11 U.S.C. § 1103(c). To that end, an official committee may "select and authorize the employment ... of one or more attorneys, accountants, or other agents, to represent or perform services for such committee." 11 U.S.C. § 1103(a). Professionals retained by an official committee owe fiduciary duties to the committee. E.g., In re Arlan's Dept. Stores, Inc., 615 F.2d 925, 943-44 (2d Cir. 1979); In re Mesta Mach. Co., 67 B.R. 151, 153, 158 (Bankr.W.D.Pa.1986). See also In re Oliver's Stores, Inc., 79 B.R. 588, 597 (Bankr.D.N.J.1987) ("the integrity of the bankruptcy system demands that the professionals serving the committee not place themselves in a situation where their independence, loyalty and integrity can be questioned by the unsecured creditor body whom they represent").
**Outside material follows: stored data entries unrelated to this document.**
/-- One slot after a command: squares of the board it runs or stores that act as POOL, and for a slot that runs one the active
list and the withdrawal of pool time by an RT owner's release (R318). A release in withheld cycles withdraws nothing, since the
square stays lent (DEDUCED, log entry 49). -/
def settleSlot (k : Nat) (b : Block) : Block :=
  if !(schOf b k).running then (if (schOf b k).loaded then markPool k b else b) else
  let b := syncActive k (markPool k b)
  if squareEnds b k then b else
  match rtOwner b k with
  | none => modSch k (fun s => { s with wasLent := false, relSeen := b.dep.nextRel }) b
  | some c =>
    let took := (schOf b k).wasLent && ownerReleased b k c && !withheld b k
    let idle := (workOfQueue b k (6 * c)).isEmpty
    let b := modSch k (fun s => { s with wasLent := idle, relSeen := b.dep.nextRel }) b
    if took then withdrawTime k (fun q => classOf q != 0) b else b

/-- Every slot after a command, the pieces that wait for a domain to wake (R387), and the spans that have ended. -/
def settleSched (b : Block) : Block :=
  let b := { b with sch := { b.sch with spans := b.sch.spans.filter (fun s => !spanOver b s) } }
  (b.sch.slots.map (·.1)).foldl (fun b k => placeWake k (settleSlot k b)) b

/-! ### Accounting in a CLK_HUB cycle (R317, R319, R320, R323, R326) -/

/-- The operation that occupies core `core` by one of its pieces or chunks (R150): the one of a pass that has not reported, else
the one that waits in the core's entry or, as a chunk, in the shadow bank. -/
def occupant (b : Block) (core : Nat) : Option Nat :=
  let s := seqrOf b (core / 8)
  let c := coreOf b core
  (c.active.map (·.oid)).or ((((banksOf s).find? (·.chunk.isSome)).map (·.oid)).or
    ((c.next.map (·.oid)).or ((s.shadow.filter (·.chunk.isSome)).map (·.oid))))

/-- The operations that occupy cores of this chip, one entry for each core. -/
def occupants (b : Block) : List Op :=
  (b.seq.seqrs.map (fun e => (List.range 8).filterMap (fun i => (occupant b (8 * e.1 + i)).bind (opOf b)))).flatten

/-- Charge one core-cycle to an operation's context on its slot. -/
def chargeOne (o : Op) (b : Block) : Block :=
  modSchCtx o.ctx (fun r => { r with engine := (r.engine + 1) % 2 ^ 64 })
    (modSch o.slot (fun s => { s with deficit := tmod 0 s.deficit o.ctx (· - 1) }) b)

/-- The addition of a collective waits to be placed. -/
def addWaits (j : Job) : Bool := j.tiles.any (fun t => t.epi && tileLeft t)

/-- An operation that R311 gates is released and none of its pieces or chunks has been placed (R323); of a COLLECTIVE, R311
gates each local step, so each addition waits for itself (DEDUCED, log entry 49). -/
def unplaced (b : Block) (o : Op) : Bool :=
  o.stage == .released && (match jobOf b o.oid with
    | some j => !j.aborted && j.back.isEmpty && j.done == 0 && (j.next == 0 && j.tiles.isEmpty || addWaits j)
    | none => false)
Public policy favors permitting parties to retain professionals of their choice. In re Codesco, Inc., 18 B.R. 997, 999 (Bankr. S.D.N.Y.1982) ("`only in the rarest cases should the trustee be deprived of the privilege of selecting his own counsel ...'") (quoting In re Mandell, 69 F.2d 830, 831 (2d Cir.1934)). See In re Brennan, 187 B.R. 135, 150 (Bankr.D.N.J.1995) (there is a presumption in favor of a party's right to an accountant of its choice). Nonetheless, the Code limits an official committee's right to retain professionals to assist it in fulfilling its statutory duties, as follows.

An attorney or accountant employed to represent a committee appointed under section 1102 of this title may not, while employed by such committee, represent any other entity having an adverse interest in connection with the case. Representation of one or more creditors of the same class as represented by the committee shall not per se constitute the representation of an adverse interest.

11 U.S.C. § 1103(b). The Trustee construes the phrase "adverse interest in connection with the case" to apply when the professional represents, in any context — whether or not in the underlying bankruptcy case — an entity that has an interest adverse to that of the committee, whether or not the interest arises in the bankruptcy case. The Trustee contends that because Bradlees and Caldor compete in the same market niche, the interests of the Committees are adverse and the Professionals are barred from representing the Caldor Committee, even though Bradlees does not have a claim in and is not a party to this proceeding. Alternatively, they contend that Otterbourg's retention is barred under Canons 4, 5 and 9 of the Code of Professional Responsibility. The Professionals argue that the interests of the Committees are not adverse because Caldor and Bradlees are not creditors of each other and the...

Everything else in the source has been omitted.